(1.) The sole question we have to decide is what is the true construction of Section 89 of the Probate and Administration Act of 1881. Mr. Hakim at one time tried to argue that Act XII of 1855 must be deemed not only to give a fresh cause of action for and against representatives of those who had committed or suffered civil wrongs, but also by necessary implication to have prohibited the abatement of suits commenced by the wronged against the wrong-doer during the life-time of both by reason of the death of either party. It may have been an omission of the legislature but a close scrutiny of the text makes it reasonably clear that no provision was made in that enactment for the case of a suit already pending when one of the parties dies. We are thus left to the construction of Section 89 of the Act of 1881 which runs as follows: All demands whatsoever, and all rights to prosecute or defend any suit or any other proceeding, existing in favour of or against a person at the time of his decease, survive to and against his executors or administrators, except causes of action for defamation, assault as defined in the Indian Penal Code, or other personal injuries not causing the death of the party, and except also cases where, after the death of the party, the relief sought could not be enjoyed, or granting it would be nugatory.
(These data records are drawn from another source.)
-- ==== Sys2Proof/Decode.lean ====
section
/-! DEFINITION. What the spec encodes in bits: the cue bus frame with its check word (R112, R113), the
checks and the addressee filter of the receiving port (R119, R120), and the reading of a received frame as
a command (R121 and the layout tables). The opcode table gives its rows no bits, so `decodeTableWord`
answers none. -/

namespace Sys2Proof

/-! ### Byte and bit order -/

/-- The low `n` bytes of `v`, most significant byte first (R112). -/
def bytesBE : Nat → Nat → List Byte
  | 0, _ => []
  | n + 1, v => bytesBE n (v / 256) ++ [BitVec.ofNat 8 v]

/-- The number whose bytes, most significant first, are `bs` (R112). -/
def natBE (bs : List Byte) : Nat := bs.foldl (fun acc b => acc * 256 + b.toNat) 0

/-- The low `n` bits of `v`, most significant bit first (R112). -/
def bitsBE : Nat → Nat → List Bool
  | 0, _ => []
  | n + 1, v => bitsBE n (v / 2) ++ [v % 2 == 1]

/-- The number whose bits, most significant first, are `bs`. -/
def natOfBits (bs : List Bool) : Nat := bs.foldl (fun acc b => acc * 2 + b.toNat) 0

/-- Bytes `start` to `start + len - 1` of a payload or record, as one number. -/
def field (bs : List Byte) (start len : Nat) : Nat := natBE ((bs.drop start).take len)

/-! ### The frame -/

/-- The bits of a frame before its check word, in the order they are sent (R112). -/
def Frame.body (f : Frame) : List Bool :=
  bitsBE 4 f.kind.toNat ++ bitsBE 12 f.key.toNat ++ bitsBE 4 f.sender.toNat ++
  bitsBE 5 f.addressee.toNat ++ bitsBE 5 f.payload.length ++
  f.payload.flatMap (fun b => bitsBE 8 b.toNat)

/-- One bit into the CRC register: generator x^16 + x^12 + x^5 + 1 (R113). -/
def crcStep (reg : BitVec 16) (bit : Bool) : BitVec 16 :=
  if reg.msb != bit then (reg <<< 1) ^^^ 0x1021#16 else reg <<< 1

/-- The check word over the bits of a frame, from a register of all ones (R113). -/
def crc16 (bits : List Bool) : BitVec 16 := bits.foldl crcStep 0xFFFF#16

/-- The check word of a frame (R113). -/
def Frame.check (f : Frame) : BitVec 16 := crc16 f.body

/-- The whole frame as it is sent (R112). -/
def Frame.bits (f : Frame) : List Bool := f.body ++ bitsBE 16 f.check.toNat

/-- The arbitration value: kind, key and sender read as one number (R112). -/
def Frame.arbitration (f : Frame) : Nat :=
  f.kind.toNat * 65536 + f.key.toNat * 16 + f.sender.toNat

/-- `n` payload bytes taken from the front of a run of bits. -/
def takeBytes : Nat → List Bool → List Byte
  | 0, _ => []
  | n + 1, bits => BitVec.ofNat 8 (natOfBits (bits.take 8)) :: takeBytes n (bits.drop 8)

/-- The fields assembled from the bits of a frame, and its check word (R118). A length field above 24, or
a run of another length than the length field gives, assembles no frame. -/
def Frame.parse (bits : List Bool) : Option (Frame × BitVec 16) :=
  let len := natOfBits ((bits.drop 25).take 5)
  if len ≤ 24 ∧ bits.length = 46 + 8 * len then
    some ({ kind := BitVec.ofNat 4 (natOfBits (bits.take 4))
            key := BitVec.ofNat 12 (natOfBits ((bits.drop 4).take 12))
            sender := BitVec.ofNat 4 (natOfBits ((bits.drop 16).take 4))
            addressee := BitVec.ofNat 5 (natOfBits ((bits.drop 20).take 5))
            payload := takeBytes len (bits.drop 30) },
          BitVec.ofNat 16 (natOfBits (bits.drop (30 + 8 * len))))
  else none

/-- The payload length of a NOTICE whose key is `rank`; none above rank 14 (layout tables, R119). -/
def noticeLength (rank : Nat) : Option Nat :=
  [13, 8, 10, 8, 8, 6, 7, 3, 8, 8, 4, 5, 4, 3, 7][rank]?

/-- The payload length of a frame kind; none for kinds 14 and 15 (layout tables, R119). -/
def payloadLength (kind key : Nat) : Option Nat :=
  if kind = 8 then noticeLength key
  else [0, 2, 17, 10, 5, 7, 0, 13, 0, 3, 21, 3, 11, 0][kind]?

/-- The addressee filter of station `own` (R120): its own number or 31, and any CLAIM. -/
def addressed (own : Nat) (h : Header) : Bool := h.addressee.toNat == own || h.addressee.toNat == 31

/-- R119 and R120: the frame passes its check word, kind, length and the addressee filter. -/
def Frame.accepted (own : Nat) (f : Frame) (check : BitVec 16) : Bool :=
  check == f.check && payloadLength f.kind.toNat f.key.toNat == some f.payload.length &&
  (f.kind == 1#4 || addressed own ⟨f.key, f.sender, f.addressee⟩)

/-- The command by which a frame assembled at time `t` reaches station `own` (R121, layout tables). -/
def frameCommand (t own : Nat) (f : Frame) (check : BitVec 16) : Instr :=
  let h : Header := ⟨f.key, f.sender, f.addressee⟩
  let p := f.payload
  if f.accepted own check then
    match f.kind.toNat with
    | 0 => .halt t h
    | 1 => .claim t h (.ofNat 16 (field p 0 2))
    | 2 => .note t h (.ofNat 24 (field p 0 3)) (.ofNat 32 (field p 3 4)) (.ofNat 48 (field p 7 6))
        (.ofNat 24 (field p 13 3)) (.ofNat 8 (field p 16 1))
    | 3 => .endRequest t h (.ofNat 8 (field p 0 1)) (.ofNat 24 (field p 1 3)) (.ofNat 48 (field p 4 6))
    | 4 => .rate t h (.ofNat 24 (field p 0 3)) (.ofNat 16 (field p 3 2))
    | 5 => .follow t h (.ofNat 24 (field p 0 3)) (.ofNat 32 (field p 3 4))
    | 6 => .unfollow t h
    | 7 => .timebase t h (.ofNat 8 (field p 0 1)) (.ofNat 48 (field p 1 6)) (.ofNat 48 (field p 7 6))
    | 8 => .notice t h p
    | 9 => .probe t h (.ofNat 24 (field p 0 3))
    | 10 => .install t h (.ofNat 24 (field p 0 3)) (.ofNat 8 (field p 3 1)) (.ofNat 24 (field p 4 3))
        (.ofNat 24 (field p 7 3)) (.ofNat 24 (field p 10 3)) (.ofNat 64 (field p 13 8))
    | 11 => .reclaim t h (.ofNat 24 (field p 0 3))
    | 12 => .configure t h (.ofNat 8 (field p 0 1)) (.ofNat 64 (field p 1 8)) (.ofNat 8 (field p 9 1))
        (.ofNat 8 (field p 10 1))
    | 13 => .wipe t h
    | _ => .frameDiscarded t f check
  else .frameDiscarded t f check

/-- What the bits of one frame come to at station `own`: a command for its block, a discarded frame, or a
frame cut short (R118 to R121). -/
def receive (t own : Nat) (bits : List Bool) : Instr :=
  match Frame.parse bits with
  | some (f, check) => frameCommand t own f check
  | none => .frameCutShort t

/-- The opcode table's rows carry no bits: no word spells a command. -/
def decodeTableWord (_nbits _w : Nat) : Option Instr := none

end Sys2Proof
end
(2.) There are two possible constructions, and each has commended itself to an Indian Bench. The Calcutta High Court has held that the words personal injuries not causing the death of the party should be taken to mean bodily injuries of a higher degree than assault. The Bombay Court, and more than one Judge of this Court, has interpreted personal injuries as meaning wrongs to the person which do not necessarily cause damage to the estate of the person wronged. In that case, the section would practically reproduce the maxim of the English Common Law-- actio personalis moriter cum persona--with its statutory modifications.
(3.) With great reluctance, we feel compelled to accede to the latter view. The principle that is involved in the maxim is one that obviously works great injustice and its adoption into the common law has been regretted by eminent English Judges. The draftsman of the statute of 1881 could easily have drafted a section which abolished the rule and all its consequences, and preserved causes of action in tort nowithstanding the death of either the wronged or the wrong-doer. That he certainly did not do, for in express terms he excludes from preservation causes of action for assault or defamation. If it was not intended to abolish the maxim, how much of it was intended to be preserved? On the appellant s construction, there was intended to be preserved a wholly arbitrary selection of the possible cases, guided by no logical principle whatever. It is impossible to see why defamation should be in one category and malicious prosecution and false imprisonment in the other.